[Items listed in a dataset]

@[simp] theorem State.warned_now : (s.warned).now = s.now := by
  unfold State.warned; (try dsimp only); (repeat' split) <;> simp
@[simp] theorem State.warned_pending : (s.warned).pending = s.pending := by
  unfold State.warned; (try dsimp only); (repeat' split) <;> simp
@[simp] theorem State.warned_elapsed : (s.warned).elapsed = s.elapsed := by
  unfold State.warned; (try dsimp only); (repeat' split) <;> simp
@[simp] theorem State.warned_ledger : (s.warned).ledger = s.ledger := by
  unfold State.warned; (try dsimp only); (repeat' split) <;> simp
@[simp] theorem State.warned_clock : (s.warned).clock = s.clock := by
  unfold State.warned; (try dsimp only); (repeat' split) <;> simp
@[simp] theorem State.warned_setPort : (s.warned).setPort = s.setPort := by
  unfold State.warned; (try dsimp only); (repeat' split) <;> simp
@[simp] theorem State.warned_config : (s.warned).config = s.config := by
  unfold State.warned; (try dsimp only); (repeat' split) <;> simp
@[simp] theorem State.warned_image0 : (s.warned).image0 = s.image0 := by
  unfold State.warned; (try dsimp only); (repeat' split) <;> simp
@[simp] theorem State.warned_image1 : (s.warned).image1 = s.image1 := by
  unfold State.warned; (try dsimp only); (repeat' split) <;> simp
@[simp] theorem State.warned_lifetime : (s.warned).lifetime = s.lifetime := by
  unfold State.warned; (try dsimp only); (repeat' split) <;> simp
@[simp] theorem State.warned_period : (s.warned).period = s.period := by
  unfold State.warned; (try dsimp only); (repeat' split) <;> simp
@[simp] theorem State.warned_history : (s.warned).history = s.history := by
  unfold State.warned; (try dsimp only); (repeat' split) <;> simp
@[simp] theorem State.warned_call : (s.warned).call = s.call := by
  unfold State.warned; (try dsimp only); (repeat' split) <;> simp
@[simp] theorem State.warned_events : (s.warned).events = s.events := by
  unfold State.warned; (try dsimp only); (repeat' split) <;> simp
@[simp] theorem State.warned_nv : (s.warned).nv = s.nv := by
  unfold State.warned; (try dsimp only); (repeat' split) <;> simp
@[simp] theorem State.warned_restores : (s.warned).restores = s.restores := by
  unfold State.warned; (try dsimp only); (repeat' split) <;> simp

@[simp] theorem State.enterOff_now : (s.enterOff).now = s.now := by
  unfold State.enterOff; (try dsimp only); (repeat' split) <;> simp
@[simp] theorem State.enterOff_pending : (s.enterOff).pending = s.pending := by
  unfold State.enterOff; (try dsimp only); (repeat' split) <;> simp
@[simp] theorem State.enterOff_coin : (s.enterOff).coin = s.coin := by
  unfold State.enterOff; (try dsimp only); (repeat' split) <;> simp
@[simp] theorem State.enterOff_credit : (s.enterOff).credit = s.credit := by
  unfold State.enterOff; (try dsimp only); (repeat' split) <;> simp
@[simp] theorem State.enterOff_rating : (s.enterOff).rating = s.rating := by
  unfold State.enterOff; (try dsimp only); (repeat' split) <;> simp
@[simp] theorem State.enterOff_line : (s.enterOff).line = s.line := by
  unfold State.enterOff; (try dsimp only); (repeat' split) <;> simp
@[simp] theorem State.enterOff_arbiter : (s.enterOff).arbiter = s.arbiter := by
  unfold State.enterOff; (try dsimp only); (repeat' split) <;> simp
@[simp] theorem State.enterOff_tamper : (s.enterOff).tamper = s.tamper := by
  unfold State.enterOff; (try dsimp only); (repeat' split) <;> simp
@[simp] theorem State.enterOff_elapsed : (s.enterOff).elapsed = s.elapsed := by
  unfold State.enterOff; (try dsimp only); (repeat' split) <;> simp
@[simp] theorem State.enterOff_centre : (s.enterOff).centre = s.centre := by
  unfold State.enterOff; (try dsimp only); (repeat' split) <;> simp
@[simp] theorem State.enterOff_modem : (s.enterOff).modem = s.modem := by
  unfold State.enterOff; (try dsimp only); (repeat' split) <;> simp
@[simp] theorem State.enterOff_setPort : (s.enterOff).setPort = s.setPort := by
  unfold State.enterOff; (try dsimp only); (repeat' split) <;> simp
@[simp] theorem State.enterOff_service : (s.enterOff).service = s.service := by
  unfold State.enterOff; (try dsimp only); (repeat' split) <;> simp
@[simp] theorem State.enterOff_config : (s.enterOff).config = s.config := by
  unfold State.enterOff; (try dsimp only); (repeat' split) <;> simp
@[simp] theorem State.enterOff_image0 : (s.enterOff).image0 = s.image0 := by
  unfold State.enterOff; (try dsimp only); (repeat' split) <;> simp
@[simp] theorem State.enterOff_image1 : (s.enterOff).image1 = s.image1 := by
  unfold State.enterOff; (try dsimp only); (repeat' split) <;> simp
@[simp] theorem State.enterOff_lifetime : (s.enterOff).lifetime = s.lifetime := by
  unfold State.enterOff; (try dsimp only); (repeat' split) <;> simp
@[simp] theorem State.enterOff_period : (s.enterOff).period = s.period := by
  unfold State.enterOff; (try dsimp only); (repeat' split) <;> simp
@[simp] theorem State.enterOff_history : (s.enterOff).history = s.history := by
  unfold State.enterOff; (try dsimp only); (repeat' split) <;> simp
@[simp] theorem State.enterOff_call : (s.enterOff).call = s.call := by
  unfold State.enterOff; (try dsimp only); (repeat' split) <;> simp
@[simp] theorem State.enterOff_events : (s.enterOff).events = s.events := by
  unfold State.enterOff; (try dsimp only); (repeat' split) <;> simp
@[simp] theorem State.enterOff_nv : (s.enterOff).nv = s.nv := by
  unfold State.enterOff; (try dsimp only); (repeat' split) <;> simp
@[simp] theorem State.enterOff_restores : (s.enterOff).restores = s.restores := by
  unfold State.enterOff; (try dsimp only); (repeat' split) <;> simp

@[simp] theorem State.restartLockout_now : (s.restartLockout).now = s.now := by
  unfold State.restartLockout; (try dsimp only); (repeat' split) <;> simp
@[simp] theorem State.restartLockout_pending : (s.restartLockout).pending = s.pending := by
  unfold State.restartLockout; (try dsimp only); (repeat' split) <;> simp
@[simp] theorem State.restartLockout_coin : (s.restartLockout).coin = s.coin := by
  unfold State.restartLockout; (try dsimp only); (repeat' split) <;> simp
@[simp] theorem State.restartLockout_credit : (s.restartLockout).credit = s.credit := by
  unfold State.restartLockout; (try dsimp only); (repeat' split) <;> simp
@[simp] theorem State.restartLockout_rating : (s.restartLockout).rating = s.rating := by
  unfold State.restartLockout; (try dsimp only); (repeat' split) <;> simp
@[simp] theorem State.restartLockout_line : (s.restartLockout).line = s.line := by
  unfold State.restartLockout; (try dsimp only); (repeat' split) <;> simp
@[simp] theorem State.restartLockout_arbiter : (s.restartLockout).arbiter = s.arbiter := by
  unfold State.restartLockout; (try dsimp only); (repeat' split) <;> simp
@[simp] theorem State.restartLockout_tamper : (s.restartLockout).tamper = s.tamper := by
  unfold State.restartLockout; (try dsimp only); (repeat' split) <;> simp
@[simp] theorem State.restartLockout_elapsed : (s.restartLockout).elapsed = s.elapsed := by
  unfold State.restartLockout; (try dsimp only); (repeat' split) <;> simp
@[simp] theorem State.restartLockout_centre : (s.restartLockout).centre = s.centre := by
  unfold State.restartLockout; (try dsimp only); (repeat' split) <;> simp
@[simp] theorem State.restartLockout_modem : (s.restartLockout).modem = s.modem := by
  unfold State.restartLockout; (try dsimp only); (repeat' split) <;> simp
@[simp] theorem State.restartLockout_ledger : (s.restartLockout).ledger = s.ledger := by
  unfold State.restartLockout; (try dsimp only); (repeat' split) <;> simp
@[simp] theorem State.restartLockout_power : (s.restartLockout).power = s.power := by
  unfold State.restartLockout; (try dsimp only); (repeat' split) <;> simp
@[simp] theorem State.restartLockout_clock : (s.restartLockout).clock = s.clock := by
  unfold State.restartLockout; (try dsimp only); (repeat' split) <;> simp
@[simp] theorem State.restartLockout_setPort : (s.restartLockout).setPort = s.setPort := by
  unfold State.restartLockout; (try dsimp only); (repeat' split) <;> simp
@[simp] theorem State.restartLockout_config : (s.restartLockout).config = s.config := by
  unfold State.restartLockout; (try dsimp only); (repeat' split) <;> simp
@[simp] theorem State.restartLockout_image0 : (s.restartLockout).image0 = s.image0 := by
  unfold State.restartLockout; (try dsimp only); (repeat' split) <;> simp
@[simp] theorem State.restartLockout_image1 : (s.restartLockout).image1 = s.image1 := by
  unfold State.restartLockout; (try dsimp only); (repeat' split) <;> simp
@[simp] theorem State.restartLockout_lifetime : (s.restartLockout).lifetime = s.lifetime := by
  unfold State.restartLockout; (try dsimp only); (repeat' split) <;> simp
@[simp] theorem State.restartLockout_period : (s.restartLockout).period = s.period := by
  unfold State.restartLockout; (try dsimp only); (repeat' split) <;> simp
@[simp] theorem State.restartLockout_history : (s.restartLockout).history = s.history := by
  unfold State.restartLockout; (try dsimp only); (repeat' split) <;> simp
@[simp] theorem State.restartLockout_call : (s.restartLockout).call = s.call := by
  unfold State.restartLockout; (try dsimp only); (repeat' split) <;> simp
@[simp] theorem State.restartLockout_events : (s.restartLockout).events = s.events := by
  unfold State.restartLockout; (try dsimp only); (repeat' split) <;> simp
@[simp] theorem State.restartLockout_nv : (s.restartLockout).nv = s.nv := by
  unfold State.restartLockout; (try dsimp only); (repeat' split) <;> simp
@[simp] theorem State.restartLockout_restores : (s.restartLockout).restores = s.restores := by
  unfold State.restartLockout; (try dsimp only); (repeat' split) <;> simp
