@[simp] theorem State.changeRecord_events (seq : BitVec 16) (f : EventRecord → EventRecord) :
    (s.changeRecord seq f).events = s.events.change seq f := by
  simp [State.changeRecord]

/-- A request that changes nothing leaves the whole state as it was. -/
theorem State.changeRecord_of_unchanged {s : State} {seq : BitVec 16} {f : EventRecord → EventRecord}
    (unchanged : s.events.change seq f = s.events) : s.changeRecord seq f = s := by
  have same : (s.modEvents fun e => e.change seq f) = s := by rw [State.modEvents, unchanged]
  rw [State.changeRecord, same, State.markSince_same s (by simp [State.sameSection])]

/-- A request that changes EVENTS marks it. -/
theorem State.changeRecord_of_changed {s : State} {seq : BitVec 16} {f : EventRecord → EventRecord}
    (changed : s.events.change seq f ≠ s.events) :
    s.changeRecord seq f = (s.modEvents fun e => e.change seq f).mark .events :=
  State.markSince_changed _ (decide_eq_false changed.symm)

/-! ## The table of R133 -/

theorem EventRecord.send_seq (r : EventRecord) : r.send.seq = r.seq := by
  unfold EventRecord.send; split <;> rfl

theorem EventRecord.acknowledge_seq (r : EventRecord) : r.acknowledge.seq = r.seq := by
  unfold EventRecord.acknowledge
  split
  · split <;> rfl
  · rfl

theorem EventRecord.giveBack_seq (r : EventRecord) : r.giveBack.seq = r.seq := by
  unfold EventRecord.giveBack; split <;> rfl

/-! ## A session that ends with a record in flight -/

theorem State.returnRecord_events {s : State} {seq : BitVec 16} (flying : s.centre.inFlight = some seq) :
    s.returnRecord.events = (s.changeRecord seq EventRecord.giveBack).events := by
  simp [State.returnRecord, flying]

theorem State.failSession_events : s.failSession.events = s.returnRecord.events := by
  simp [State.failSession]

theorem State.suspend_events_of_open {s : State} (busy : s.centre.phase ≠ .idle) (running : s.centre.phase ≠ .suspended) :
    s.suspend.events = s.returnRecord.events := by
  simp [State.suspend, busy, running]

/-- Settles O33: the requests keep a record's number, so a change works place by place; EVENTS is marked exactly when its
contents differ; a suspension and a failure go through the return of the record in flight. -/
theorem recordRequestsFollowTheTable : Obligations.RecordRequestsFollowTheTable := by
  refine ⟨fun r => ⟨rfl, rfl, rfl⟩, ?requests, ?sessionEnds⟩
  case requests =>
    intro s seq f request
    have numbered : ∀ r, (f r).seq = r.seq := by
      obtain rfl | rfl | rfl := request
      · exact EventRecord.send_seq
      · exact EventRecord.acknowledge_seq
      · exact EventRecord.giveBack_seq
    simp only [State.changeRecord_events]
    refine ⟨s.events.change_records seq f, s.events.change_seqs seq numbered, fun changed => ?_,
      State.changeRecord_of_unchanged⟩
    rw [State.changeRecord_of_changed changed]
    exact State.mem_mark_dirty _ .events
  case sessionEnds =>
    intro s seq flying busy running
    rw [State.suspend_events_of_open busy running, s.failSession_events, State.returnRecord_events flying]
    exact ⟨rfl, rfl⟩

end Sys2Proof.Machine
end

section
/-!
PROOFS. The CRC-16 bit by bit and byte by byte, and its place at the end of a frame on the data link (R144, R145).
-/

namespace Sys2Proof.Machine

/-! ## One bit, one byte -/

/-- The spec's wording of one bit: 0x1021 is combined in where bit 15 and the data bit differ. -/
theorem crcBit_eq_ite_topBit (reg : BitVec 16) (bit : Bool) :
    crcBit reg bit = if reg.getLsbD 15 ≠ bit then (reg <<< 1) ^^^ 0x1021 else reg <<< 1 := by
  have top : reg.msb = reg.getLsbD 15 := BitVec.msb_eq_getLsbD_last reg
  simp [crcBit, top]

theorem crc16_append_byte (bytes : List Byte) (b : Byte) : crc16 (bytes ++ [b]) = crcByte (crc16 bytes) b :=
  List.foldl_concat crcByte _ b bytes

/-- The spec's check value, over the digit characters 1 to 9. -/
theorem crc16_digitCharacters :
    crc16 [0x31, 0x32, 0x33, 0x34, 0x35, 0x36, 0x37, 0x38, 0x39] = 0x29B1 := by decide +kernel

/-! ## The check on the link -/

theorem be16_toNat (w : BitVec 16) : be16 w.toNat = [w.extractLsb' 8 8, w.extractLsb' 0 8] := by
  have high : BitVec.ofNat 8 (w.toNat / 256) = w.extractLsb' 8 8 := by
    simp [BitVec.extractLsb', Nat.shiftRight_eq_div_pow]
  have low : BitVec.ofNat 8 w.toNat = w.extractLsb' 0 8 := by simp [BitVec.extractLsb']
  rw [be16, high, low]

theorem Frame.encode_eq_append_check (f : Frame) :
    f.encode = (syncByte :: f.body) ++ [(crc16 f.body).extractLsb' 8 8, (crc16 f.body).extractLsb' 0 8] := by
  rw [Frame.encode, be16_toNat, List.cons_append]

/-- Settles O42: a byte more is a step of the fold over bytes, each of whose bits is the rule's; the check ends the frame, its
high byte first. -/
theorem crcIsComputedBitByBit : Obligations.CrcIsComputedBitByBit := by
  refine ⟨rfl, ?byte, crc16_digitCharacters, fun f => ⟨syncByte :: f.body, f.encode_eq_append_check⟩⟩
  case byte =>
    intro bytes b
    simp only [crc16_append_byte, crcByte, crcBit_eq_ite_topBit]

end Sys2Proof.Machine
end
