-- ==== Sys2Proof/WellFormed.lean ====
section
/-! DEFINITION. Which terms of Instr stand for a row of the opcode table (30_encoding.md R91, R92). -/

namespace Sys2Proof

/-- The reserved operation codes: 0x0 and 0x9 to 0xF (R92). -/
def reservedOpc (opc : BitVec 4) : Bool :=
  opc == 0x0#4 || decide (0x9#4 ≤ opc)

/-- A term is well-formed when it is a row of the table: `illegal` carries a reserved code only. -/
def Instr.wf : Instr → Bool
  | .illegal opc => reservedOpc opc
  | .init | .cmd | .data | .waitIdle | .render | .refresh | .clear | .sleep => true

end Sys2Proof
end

# Task to carry out
Every line from the line containing "unfold EventRecord.giveBack; split <;> rfl" through the line containing "simp [State.failSession]" in the records above must be retyped exactly. Leave out the rest.

# Response to this task
  unfold EventRecord.giveBack; split <;> rfl

/-! ## A session that ends with a record in flight -/

theorem State.returnRecord_events {s : State} {seq : BitVec 16} (flying : s.centre.inFlight = some seq) :
    s.returnRecord.events = (s.changeRecord seq EventRecord.giveBack).events := by
  simp [State.returnRecord, flying]

theorem State.failSession_events : s.failSession.events = s.returnRecord.events := by
  simp [State.failSession]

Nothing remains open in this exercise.